Copy each line of the records that holds the string "driveAll".
########################################
-- ==== Sys2Proof/Machine/Ops.lean ====
section
/-! DEFINITION. The sequencer's primitives (40_shared_transmit.md sections 2 to 4): reading the inputs, writing a line,
driving the data lines, the delay handshake, acceptance, the one fault and the way out of it (reset), and fetching
the instruction a step works on. -/

namespace Sys2Proof.Machine

/-! ### Inputs -/

/-- Inputs that ask for nothing. -/
def Inputs.quiet : Inputs :=
  { rst := false, reqValid := false, reqWord := 0, answer := none, fails := [] }

/-- The inputs during the next step: the first entry of `world`, quiet past its end (notes/assumptions/6.md). -/
def State.inp (s : State) : Inputs := s.world.headD Inputs.quiet

/-- The step is over: its inputs are gone. -/
def State.advance (s : State) : State := { s with world := s.world.tail }

/-- An outcome with its inputs consumed. -/
def advanceOutcome : Host.Outcome State Fault Refusal → Host.Outcome State Fault Refusal
  | .next s => .next s.advance
  | .fault r => .fault r
  | .refused r => .refused r

/-! ### Phase moves -/

/-- `PH <- p`, with no other effect; `done` is marked by the return alone (10_state.md R28). -/
def State.goto (p : Phase) (s : State) : State := { s with ph := p, done := false }

/-- No step of the block is enabled: nothing changes (10_state.md R28 for `done`). -/
def State.hold (s : State) : State := { s with done := false }

/-! ### The fault, and reset, the only way out of it -/

/-- The write of line `l` fails if it is made in this step (40_shared_transmit.md R73; never with the default
`LINE_FALLIBLE = false`, 60_exceptions.md R121). -/
def State.writeFails (s : State) (l : Line) : Bool := s.params.lineFallible && s.inp.fails.contains l

/-- `raise LineSetFault(l)`: fault entry (60_exceptions.md R123). `PH <- FAULTED`, `FAULT_LINE <- l`, the level of `l`
is any value, every other line keeps its level, no event is appended, `done` is not marked. -/
def State.raiseLineSetFault (l : Line) (s : State) : State :=
  { s with
    ph := .faulted l
    lines := s.lines.set l (Config.freeLevel s.draws)
    draws := s.draws + 1
    driven := 0
    done := false }

/-- In `FAULTED` no step is enabled and no request is accepted; only reset changes it (60_exceptions.md R125). Where
no further input comes, no reset can: the machine stops with the fault (notes/assumptions/8.md). -/
def State.dead (l : Line) (s : State) : Host.Outcome State Fault Refusal :=
  match s.world with
  | [] => .fault (.lineSetFault l)
  | _ :: _ => .next s.hold

/-- The state an instance is constructed in: every piece of state at the value of 10_state.md R32. Data lines,
`BYTE` and `ISDATA` as in `State.reset` where the spec gives no value (notes/assumptions/4.md, 5.md). -/
def State.resetWith (p : Params) : State :=
  { params := p
    lines := { rs := p.rsReset, en := p.enReset, data := dataOfByte p.busWidth (p.dbReset.getD 0) }
    byte := 0
    isData := false
    ph := .idle
    dly := .none
    done := false
    driven := 0
    draws := 0
    trace := []
    world := [] }

/-- The reset step (70_reset_and_hazards.md R143): every piece of state to the value of 10_state.md R32, a fresh
trace. The data lines take `DB_RESET`, and any value where it is "no value" (93 U6). -/
def State.applyReset (s : State) : State :=
  { s with
    lines :=
      { rs := s.params.rsReset
        en := s.params.enReset
        data := dataOfByte s.params.busWidth (s.params.dbReset.getD (Config.freeData s.draws)) }
    byte := 0
    isData := false
    ph := .idle
    dly := .none
    done := false
    driven := 0
    draws := s.draws + 1
    trace := [] }

/-- Construction (70_reset_and_hazards.md R142): the instance takes its `N_LINES` pins and is reset. Refused: a width
that is no variant (92 D22), a wrong number of pins (70 R146), a pin that is used twice or that another driver has
(`taken`; 93 U2, 92 D20). -/
def construct (busWidth : Nat) (pins taken : List Nat) (p : Params) : Host.Outcome State Fault Refusal :=
  match BusWidth.ofNat? busWidth with
  | none => .refused (.noSuchVariant busWidth)
  | some bw =>
    if pins.length ≠ bw.nLines then .refused (.wrongLineCount pins.length)
    else if pins.Nodup ∧ (∀ x ∈ pins, x ∉ taken) then .next (State.resetWith { p with busWidth := bw })
    else .refused .sharedPins

/-! ### Line writes -/

/-- `x[l] <- v` and then `PH <- nxt` (40_shared_transmit.md R73): the register takes the level and the event is
appended; or the write fails. -/
def State.writeLine (l : Line) (v : Level) (nxt : Phase) (s : State) : State :=
  if s.writeFails l then s.raiseLineSetFault l
  else { s with lines := s.lines.set l v, trace := s.trace ++ [.w l v], ph := nxt, done := false }

/-- One of the elements of a list that is `a :: l`, any one: a free value picks it. -/
def pickOne {α : Type} (draws : Nat) (a : α) (l : List α) : α :=
  (a :: l).getD (Config.freePick draws % (l.length + 1)) a

/-- `DB <- v` in one step (40_shared_transmit.md R73, `DATA_ATOMIC = true`): all data lines load at once. It faults if
any one of the writes fails; which failed line is reported is not specified (60_exceptions.md R122). -/
def State.driveAll (v : DataWord) (nxt : Phase) (s : State) : State :=
  match v.lines.filter s.writeFails with
  | [] => { s with lines := s.lines.setData v, trace := s.trace ++ [.wd v], ph := nxt, done := false }
  | l :: ls => s.raiseLineSetFault (pickOne s.draws l ls)

/-- The data lines of `v`, by bit number, that this `DRIVE` phase has not written yet. -/
def State.undriven (v : DataWord) (s : State) : List Nat :=
  (List.range v.variant.nData).filter fun k => !s.driven.getLsbD k

/-- One single-line write of `DB <- v` with `DATA_ATOMIC = false` (41_eightbit.md R98, 42_fourbit.md R115): any one of
the data lines not written yet in this phase is written; after the last, `PH <- nxt`. -/
def State.driveOne (v : DataWord) (nxt : Phase) (s : State) : State :=
  match s.undriven v with
  | [] => { s with ph := nxt, driven := 0, done := false }
  | k :: ks =>
    let j := pickOne s.draws k ks
    if s.writeFails (v.line j) then s.raiseLineSetFault (v.line j)
    else
      { s with
        lines := s.lines.set (v.line j) (v.bit j)
        trace := s.trace ++ [.w (v.line j) (v.bit j)]
        draws := s.draws + 1
        ph := if ks.isEmpty then nxt else s.ph
        driven := if ks.isEmpty then 0 else setBit s.driven j true
        done := false }

/-- `DB <- v` (00_scope.md section 5.2): parallel, or line by line. -/
def State.drive (v : DataWord) (nxt : Phase) (s : State) : State :=
  if s.params.dataAtomic then s.driveAll v nxt else s.driveOne v nxt

/-! ### The delay handshake (40_shared_transmit.md R74) -/

/-- `issue`: ask for `T_PULSE_MS` milliseconds. -/
def State.issueDelay (s : State) : State :=
  { s with dly := .req s.params.tPulseMs, trace := s.trace ++ [.dly s.params.tPulseMs], done := false }

/-- `answer`, the delay source's step: enabled when at least `n` milliseconds have passed since the issue. Otherwise
the sequencer is held; an early answer is no move (60_exceptions.md R133). -/
def State.answerDelay (n : Nat) (s : State) : State :=
  match s.inp.answer with
  | some m => if n ≤ m then { s with dly := .ack, done := false } else s.hold
  | none => s.hold

/-- `consume`: leave the `WAIT` phase. -/
def State.consumeDelay (nxt : Phase) (s : State) : State :=
  { s with dly := .none, ph := nxt, done := false }

/-- A step in a `WAIT` phase. -/
def State.waitDelay (nxt : Phase) (s : State) : State :=
  match s.dly with
  | .none => s.issueDelay
  | .req n => s.answerDelay n
  | .ack => s.consumeDelay nxt

/-! ### The frame of a transmit (40_shared_transmit.md R76, R88) -/

/-- Acceptance: the latches take the operands; no line is written and no event appended (R88). -/
def State.accept (f : Bool) (b : Byte) (s : State) : State :=
  { s with byte := b, isData := f, ph := .rsSet, done := false }

/-- `RSSET`: if `is_data` then `x[RS] <- 1`; otherwise no write at all (R77). -/
def State.setRs (f : Bool) (nxt : Phase) (s : State) : State :=
  if f then s.writeLine .rs true nxt else s.goto nxt

/-- The return marks `done`, unless its line write failed (10_state.md R28, 60_exceptions.md R123). -/
def State.markDone (s : State) : State :=
  match s.ph with
  | .idle => { s with done := true }
  | _ => s

/-- `RSCLR`: if `is_data` then `x[RS] <- 0`; otherwise no write at all (R77). Then the return. -/
def State.clearRs (f : Bool) (s : State) : State :=
  (if f then s.writeLine .rs false .idle else s.goto .idle).markDone

/-! ### Fetch -/

/-- The request word a step works on: the one presented, in `IDLE` (acceptance needs `req_valid`, 40_shared_transmit.md
R88); the latched one while a transmit is in progress (10_state.md R20, 20_memory.md R50); none in `FAULTED`. -/
def State.fetch (s : State) : Option Req9 :=
  match s.ph with
  | .idle => if s.inp.reqValid then some s.inp.reqWord else none
  | .faulted _ => none
  | _ => some (Sys2Proof.reqWord s.isData s.byte)

/-- A step with nothing to work on: idle without a request (60_exceptions.md R137), or faulted (R125). -/
def State.rest (s : State) : Host.Outcome State Fault Refusal :=
  match s.ph with
  | .faulted l => s.dead l
  | _ => .next s.hold

/-- `req_valid` and `req_word` present the number `n`, a word of `REQ9`, in the next step, with the block idle and
`rst` not asserted; a number that is no `REQ9` word cannot be presented (30_encoding.md R62). -/
def State.present (n : Nat) (s : State) : State :=
  { s with
    ph := .idle
    world :=
      { s.inp with rst := false, reqValid := decide (n < 2 ^ 9), reqWord := BitVec.ofNat 9 n } :: s.world.tail }

end Sys2Proof.Machine
end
########################################
ANSWER TO THE EXERCISE -
def State.driveAll (v : DataWord) (nxt : Phase) (s : State) : State :=
  if s.params.dataAtomic then s.driveAll v nxt else s.driveOne v nxt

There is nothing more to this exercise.